Stored items

------------

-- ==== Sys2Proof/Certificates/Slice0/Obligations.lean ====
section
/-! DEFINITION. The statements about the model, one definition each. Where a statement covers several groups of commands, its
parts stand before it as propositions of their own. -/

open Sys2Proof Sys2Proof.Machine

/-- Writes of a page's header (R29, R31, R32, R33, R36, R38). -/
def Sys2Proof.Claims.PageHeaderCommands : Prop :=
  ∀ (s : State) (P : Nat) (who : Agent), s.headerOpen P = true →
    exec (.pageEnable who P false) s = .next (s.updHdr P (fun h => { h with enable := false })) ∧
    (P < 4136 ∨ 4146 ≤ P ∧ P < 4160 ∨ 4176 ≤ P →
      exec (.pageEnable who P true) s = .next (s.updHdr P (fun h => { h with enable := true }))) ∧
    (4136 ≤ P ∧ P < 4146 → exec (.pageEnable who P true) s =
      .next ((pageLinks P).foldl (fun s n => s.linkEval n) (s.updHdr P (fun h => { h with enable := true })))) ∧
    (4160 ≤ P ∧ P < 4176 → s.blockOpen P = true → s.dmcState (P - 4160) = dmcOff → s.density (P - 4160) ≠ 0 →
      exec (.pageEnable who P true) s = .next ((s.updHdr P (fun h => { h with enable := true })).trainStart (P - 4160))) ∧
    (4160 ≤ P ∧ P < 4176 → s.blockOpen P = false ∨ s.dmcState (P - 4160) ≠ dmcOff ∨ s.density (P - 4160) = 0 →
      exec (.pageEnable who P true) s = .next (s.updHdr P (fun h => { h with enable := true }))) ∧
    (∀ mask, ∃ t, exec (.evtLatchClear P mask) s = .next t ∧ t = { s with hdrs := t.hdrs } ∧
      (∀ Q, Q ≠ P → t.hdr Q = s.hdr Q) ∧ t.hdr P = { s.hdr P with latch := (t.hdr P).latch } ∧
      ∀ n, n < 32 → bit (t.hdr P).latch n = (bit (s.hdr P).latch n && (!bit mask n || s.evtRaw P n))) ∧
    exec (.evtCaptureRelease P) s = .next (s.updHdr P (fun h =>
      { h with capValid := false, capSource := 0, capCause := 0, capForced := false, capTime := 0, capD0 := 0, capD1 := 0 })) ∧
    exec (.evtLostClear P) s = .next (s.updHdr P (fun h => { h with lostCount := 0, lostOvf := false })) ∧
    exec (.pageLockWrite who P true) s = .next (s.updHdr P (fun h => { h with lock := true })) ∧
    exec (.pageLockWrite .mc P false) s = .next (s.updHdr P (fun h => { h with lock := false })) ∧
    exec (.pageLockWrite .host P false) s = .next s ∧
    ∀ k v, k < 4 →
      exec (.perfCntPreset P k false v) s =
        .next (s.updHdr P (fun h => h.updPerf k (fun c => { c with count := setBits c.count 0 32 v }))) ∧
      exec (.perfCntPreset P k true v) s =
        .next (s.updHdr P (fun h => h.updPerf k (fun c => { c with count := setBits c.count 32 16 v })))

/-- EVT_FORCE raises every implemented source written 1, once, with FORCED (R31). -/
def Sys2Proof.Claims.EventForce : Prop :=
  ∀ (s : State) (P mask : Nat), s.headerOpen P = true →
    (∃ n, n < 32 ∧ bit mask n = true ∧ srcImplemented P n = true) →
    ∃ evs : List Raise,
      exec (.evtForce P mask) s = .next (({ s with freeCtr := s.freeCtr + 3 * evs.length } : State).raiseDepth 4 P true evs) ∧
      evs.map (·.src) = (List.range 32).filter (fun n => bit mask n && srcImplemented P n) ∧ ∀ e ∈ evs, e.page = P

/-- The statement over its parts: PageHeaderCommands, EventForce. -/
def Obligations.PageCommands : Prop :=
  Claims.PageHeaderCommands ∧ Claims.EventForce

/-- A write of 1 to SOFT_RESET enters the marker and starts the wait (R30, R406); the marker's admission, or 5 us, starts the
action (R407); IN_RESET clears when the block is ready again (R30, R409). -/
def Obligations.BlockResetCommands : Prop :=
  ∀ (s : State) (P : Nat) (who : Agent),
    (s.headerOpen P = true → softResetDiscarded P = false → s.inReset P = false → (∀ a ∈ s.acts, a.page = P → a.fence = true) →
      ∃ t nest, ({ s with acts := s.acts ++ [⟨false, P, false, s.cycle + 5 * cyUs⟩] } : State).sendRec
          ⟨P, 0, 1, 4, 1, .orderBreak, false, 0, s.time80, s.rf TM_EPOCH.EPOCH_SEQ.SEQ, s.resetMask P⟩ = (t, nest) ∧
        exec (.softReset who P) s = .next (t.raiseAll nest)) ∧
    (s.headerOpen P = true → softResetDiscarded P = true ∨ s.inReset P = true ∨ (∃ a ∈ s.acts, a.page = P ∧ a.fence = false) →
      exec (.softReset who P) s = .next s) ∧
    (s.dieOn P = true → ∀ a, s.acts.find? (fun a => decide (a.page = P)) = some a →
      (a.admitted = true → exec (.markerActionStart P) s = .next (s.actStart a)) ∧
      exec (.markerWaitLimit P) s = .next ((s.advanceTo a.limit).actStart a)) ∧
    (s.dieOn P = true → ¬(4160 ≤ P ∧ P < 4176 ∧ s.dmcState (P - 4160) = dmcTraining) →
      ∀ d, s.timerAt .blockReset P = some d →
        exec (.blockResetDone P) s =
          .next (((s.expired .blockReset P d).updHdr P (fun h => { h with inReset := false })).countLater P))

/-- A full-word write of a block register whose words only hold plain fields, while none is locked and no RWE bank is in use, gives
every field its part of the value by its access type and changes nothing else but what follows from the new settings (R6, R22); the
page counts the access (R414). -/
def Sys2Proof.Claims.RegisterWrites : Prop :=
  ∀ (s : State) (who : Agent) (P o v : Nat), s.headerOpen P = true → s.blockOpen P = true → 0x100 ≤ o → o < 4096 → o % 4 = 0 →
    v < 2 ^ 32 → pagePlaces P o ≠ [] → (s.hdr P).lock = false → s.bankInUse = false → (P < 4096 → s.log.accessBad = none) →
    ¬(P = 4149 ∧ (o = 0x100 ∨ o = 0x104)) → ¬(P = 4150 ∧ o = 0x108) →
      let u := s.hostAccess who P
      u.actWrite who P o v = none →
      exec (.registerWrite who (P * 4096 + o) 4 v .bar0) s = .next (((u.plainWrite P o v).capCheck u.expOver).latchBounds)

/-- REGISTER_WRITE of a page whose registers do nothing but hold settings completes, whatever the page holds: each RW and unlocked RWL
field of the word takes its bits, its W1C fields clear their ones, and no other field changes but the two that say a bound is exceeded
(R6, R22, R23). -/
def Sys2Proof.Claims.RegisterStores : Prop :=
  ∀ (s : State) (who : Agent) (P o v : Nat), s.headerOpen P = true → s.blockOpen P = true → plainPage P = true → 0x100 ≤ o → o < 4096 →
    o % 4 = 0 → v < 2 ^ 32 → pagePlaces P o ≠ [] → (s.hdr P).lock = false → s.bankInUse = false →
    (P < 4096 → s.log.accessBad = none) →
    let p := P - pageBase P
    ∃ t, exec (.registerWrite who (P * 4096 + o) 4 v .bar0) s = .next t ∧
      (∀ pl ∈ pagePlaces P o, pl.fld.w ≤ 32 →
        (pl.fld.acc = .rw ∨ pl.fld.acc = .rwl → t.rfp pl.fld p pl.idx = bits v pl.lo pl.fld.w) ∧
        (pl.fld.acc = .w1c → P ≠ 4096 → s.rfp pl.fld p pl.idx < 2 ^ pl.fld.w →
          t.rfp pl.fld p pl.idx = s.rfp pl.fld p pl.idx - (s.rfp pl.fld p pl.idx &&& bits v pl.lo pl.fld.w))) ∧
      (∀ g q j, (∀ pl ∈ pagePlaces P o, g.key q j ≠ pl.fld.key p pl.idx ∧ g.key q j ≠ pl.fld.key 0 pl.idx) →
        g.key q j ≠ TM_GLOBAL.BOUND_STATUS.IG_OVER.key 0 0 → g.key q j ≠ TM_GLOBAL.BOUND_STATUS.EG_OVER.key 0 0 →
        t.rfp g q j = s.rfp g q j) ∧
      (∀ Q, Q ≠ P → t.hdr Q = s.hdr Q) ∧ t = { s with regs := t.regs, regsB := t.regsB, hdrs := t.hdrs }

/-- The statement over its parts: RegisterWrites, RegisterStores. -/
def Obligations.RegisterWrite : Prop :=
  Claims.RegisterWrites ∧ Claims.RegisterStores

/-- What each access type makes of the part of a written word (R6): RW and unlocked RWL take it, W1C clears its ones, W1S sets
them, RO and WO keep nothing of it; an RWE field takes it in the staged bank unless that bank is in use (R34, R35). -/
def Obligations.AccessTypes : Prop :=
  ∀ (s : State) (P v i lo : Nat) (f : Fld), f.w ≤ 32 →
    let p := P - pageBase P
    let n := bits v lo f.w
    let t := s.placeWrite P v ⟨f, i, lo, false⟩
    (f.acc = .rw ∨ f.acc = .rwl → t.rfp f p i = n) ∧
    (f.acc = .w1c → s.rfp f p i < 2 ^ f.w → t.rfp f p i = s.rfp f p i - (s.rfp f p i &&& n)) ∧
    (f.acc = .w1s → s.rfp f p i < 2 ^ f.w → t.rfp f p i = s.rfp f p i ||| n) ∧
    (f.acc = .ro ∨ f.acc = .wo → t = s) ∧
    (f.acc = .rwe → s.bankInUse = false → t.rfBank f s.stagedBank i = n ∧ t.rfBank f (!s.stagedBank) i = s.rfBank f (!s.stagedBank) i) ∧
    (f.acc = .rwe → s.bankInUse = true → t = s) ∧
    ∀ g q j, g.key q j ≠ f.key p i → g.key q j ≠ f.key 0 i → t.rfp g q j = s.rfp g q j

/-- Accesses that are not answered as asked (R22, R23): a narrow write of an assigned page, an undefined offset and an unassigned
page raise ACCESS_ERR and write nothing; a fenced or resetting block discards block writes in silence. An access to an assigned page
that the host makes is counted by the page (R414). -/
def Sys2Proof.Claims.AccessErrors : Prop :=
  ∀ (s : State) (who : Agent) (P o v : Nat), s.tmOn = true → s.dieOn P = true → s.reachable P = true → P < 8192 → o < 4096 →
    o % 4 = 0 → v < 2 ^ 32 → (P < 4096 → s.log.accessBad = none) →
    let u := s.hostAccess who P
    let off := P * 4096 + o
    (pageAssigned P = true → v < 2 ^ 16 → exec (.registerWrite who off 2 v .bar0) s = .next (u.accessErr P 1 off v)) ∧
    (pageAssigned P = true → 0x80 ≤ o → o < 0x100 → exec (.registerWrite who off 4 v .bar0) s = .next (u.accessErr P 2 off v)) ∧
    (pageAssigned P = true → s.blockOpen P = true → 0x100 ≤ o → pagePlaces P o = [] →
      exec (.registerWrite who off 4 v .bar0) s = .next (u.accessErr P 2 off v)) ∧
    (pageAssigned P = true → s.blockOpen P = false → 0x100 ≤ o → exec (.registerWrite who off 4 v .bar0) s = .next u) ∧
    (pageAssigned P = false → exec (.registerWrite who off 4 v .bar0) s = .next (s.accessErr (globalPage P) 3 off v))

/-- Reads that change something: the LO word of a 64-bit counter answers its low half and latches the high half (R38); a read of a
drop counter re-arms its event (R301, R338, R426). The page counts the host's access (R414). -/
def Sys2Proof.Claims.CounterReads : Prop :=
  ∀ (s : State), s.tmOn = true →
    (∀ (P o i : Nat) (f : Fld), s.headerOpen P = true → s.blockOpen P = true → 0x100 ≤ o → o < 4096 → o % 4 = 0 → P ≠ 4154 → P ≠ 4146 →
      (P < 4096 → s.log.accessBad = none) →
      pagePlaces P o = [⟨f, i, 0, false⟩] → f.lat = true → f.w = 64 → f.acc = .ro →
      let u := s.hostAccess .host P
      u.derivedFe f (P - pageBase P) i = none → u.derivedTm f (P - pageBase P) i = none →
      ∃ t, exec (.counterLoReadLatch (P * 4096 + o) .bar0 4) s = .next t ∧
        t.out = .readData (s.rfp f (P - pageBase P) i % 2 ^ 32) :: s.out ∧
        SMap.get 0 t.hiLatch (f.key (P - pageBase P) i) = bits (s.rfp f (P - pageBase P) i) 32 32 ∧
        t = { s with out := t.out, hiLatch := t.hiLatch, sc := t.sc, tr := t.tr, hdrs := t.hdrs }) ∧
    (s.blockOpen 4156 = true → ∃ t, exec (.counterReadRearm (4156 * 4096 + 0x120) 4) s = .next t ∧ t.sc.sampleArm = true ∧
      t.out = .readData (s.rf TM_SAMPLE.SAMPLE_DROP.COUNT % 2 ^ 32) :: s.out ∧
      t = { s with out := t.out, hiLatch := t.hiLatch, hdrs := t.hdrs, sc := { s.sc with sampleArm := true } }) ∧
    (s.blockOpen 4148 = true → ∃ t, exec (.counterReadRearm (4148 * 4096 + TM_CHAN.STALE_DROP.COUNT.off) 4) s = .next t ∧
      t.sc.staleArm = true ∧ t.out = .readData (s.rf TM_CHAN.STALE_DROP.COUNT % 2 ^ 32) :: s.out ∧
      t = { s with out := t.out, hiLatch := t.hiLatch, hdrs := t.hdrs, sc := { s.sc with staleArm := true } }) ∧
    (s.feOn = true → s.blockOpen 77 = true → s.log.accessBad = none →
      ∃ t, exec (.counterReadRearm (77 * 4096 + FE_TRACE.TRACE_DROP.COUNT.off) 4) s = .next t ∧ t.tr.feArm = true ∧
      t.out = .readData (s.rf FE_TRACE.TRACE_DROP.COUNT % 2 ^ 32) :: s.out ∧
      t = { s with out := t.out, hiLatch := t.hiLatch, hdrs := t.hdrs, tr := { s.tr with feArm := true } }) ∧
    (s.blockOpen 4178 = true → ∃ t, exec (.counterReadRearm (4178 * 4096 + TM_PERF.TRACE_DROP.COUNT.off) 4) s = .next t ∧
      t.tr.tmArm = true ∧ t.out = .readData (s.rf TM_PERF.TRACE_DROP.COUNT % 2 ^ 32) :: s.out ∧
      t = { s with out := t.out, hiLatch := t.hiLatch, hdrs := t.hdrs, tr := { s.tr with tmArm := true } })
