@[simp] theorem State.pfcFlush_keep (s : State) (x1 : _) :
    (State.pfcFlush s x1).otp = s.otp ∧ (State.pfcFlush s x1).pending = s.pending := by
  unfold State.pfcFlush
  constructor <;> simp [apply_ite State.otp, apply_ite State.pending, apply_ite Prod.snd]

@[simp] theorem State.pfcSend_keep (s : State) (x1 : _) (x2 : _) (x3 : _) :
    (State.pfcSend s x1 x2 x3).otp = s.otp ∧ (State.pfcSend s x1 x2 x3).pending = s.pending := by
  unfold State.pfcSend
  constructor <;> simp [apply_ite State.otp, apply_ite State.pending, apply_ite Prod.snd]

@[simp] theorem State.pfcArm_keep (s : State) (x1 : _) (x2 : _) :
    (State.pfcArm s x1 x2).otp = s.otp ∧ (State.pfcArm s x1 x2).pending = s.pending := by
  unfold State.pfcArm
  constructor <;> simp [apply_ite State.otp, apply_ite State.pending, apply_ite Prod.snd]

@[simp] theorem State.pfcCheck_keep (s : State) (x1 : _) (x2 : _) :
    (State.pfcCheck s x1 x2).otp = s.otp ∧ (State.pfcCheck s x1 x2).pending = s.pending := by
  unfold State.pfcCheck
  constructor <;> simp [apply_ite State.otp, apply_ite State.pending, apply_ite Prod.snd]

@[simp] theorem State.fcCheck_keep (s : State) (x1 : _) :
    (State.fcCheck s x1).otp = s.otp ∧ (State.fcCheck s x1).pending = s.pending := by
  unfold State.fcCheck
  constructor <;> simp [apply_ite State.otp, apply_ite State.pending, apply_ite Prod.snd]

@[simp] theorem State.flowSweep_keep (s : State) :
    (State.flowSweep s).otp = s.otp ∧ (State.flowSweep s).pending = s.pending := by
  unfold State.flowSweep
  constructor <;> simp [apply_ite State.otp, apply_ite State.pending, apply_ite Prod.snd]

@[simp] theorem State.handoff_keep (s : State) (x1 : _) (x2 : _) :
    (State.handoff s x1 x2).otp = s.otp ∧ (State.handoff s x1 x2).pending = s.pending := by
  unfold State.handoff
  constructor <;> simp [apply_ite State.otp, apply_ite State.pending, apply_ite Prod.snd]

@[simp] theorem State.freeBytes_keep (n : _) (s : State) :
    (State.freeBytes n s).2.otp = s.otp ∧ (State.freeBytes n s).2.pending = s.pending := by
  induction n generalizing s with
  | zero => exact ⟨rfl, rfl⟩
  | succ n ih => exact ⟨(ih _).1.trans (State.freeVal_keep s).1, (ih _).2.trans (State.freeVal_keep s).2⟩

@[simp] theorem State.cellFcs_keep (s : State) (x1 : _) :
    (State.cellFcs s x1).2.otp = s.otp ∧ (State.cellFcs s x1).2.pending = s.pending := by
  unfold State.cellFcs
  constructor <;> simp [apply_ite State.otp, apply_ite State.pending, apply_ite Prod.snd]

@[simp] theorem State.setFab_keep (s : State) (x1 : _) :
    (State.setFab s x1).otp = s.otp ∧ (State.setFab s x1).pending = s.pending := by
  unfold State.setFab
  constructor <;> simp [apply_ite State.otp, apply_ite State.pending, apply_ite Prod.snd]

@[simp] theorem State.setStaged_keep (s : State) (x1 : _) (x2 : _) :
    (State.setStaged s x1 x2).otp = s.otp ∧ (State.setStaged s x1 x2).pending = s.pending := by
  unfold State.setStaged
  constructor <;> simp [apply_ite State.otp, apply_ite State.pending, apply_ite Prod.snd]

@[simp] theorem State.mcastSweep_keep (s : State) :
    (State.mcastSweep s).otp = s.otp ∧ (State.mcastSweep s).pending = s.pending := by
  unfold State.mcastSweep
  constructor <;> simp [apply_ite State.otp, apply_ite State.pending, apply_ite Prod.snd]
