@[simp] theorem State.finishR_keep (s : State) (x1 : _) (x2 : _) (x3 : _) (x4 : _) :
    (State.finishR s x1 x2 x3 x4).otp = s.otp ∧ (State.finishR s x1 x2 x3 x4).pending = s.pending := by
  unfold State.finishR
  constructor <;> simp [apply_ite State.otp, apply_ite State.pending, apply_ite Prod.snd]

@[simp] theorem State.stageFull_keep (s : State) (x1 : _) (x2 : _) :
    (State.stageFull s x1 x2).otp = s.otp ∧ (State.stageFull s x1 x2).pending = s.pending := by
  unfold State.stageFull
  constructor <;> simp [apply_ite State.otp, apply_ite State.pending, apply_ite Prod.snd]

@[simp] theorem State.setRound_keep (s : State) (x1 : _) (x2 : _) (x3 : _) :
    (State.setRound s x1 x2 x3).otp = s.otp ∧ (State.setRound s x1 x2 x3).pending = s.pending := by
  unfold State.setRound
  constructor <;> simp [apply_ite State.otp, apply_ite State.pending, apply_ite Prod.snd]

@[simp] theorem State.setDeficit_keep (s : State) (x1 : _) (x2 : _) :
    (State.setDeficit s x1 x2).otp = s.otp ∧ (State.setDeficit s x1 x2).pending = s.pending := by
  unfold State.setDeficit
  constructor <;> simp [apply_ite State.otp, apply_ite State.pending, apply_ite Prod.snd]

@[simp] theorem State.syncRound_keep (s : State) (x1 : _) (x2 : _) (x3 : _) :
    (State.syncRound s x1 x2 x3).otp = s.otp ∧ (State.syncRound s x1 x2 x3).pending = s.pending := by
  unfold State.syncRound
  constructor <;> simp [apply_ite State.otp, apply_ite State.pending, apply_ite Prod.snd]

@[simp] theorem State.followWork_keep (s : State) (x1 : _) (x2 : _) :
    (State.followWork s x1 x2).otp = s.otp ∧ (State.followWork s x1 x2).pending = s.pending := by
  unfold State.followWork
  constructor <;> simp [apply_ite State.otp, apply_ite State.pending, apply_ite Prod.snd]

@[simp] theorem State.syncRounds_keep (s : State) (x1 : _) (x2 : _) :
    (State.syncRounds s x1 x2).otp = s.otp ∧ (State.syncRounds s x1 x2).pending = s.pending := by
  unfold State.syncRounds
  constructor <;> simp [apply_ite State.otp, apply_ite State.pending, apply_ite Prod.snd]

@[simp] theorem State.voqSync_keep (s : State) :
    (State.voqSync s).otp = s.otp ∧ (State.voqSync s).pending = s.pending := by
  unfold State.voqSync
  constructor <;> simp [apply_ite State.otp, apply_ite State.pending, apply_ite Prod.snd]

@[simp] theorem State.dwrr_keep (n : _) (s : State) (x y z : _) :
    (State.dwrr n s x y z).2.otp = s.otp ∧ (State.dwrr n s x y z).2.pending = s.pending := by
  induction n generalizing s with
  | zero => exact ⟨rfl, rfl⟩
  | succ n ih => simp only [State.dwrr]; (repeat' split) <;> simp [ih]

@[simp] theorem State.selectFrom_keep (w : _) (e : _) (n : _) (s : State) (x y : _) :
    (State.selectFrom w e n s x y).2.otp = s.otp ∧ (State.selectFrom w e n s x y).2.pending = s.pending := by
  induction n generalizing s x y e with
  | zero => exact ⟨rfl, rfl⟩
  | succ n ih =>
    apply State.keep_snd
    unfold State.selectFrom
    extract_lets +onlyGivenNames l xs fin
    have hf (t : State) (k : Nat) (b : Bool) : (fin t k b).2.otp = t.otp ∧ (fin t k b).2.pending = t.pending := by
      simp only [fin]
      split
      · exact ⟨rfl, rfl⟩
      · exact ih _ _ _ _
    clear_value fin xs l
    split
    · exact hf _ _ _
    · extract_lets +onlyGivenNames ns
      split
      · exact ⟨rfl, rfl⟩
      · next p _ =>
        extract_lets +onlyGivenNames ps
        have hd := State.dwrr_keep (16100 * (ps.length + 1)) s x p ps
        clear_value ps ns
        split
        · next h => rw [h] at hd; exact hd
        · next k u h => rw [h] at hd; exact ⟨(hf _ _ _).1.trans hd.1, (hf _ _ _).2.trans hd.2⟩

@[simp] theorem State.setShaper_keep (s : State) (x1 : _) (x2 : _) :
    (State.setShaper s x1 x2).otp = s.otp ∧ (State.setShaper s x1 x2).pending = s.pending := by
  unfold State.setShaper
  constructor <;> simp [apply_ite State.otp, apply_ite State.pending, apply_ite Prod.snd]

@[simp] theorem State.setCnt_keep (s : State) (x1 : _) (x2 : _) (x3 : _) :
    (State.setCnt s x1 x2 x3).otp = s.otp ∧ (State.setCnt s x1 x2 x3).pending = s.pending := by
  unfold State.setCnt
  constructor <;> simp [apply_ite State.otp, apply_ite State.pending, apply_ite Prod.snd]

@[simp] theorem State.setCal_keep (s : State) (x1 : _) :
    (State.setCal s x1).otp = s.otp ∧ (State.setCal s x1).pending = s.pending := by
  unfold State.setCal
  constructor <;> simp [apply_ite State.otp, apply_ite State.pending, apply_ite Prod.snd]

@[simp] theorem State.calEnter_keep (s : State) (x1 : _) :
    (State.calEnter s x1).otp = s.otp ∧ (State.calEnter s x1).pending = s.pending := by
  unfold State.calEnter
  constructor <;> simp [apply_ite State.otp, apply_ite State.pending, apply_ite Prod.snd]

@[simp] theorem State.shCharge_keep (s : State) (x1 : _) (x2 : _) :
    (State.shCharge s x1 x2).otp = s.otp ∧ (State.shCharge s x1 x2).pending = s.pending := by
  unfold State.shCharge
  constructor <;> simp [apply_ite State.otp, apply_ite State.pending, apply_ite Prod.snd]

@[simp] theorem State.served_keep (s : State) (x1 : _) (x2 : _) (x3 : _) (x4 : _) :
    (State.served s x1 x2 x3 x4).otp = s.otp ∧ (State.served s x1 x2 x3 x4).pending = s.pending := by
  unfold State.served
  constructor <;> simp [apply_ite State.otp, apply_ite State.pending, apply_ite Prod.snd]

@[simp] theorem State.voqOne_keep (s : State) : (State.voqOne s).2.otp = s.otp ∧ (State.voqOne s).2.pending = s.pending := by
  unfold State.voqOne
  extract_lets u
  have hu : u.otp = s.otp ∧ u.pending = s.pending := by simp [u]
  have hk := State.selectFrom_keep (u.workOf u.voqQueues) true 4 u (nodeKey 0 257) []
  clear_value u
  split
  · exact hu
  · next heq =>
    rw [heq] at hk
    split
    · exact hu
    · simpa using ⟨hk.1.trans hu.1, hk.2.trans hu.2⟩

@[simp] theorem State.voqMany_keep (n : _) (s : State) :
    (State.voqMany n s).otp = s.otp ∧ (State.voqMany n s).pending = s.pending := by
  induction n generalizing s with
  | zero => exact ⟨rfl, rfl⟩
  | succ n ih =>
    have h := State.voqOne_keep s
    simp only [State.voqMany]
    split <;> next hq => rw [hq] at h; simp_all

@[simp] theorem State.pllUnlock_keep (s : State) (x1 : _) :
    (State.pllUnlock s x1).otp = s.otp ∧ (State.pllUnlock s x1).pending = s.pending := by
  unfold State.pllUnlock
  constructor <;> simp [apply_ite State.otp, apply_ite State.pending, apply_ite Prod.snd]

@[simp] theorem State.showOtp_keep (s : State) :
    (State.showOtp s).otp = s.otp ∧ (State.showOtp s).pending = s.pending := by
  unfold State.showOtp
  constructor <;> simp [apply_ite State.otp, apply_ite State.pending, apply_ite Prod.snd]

------------

● **Directions for this task**
Copy out the entries above exactly as given, starting at the top and ending with the line containing "open Sys2Proof Sys2Proof.Machine"; include both and nothing more.

● **Reply**
-- ==== Sys2Proof/Certificates/Slice0/Obligations.lean ====
section
/-! DEFINITION. The statements about the model, one definition each. Where a statement covers several groups of commands, its
parts stand before it as propositions of their own. -/

open Sys2Proof Sys2Proof.Machine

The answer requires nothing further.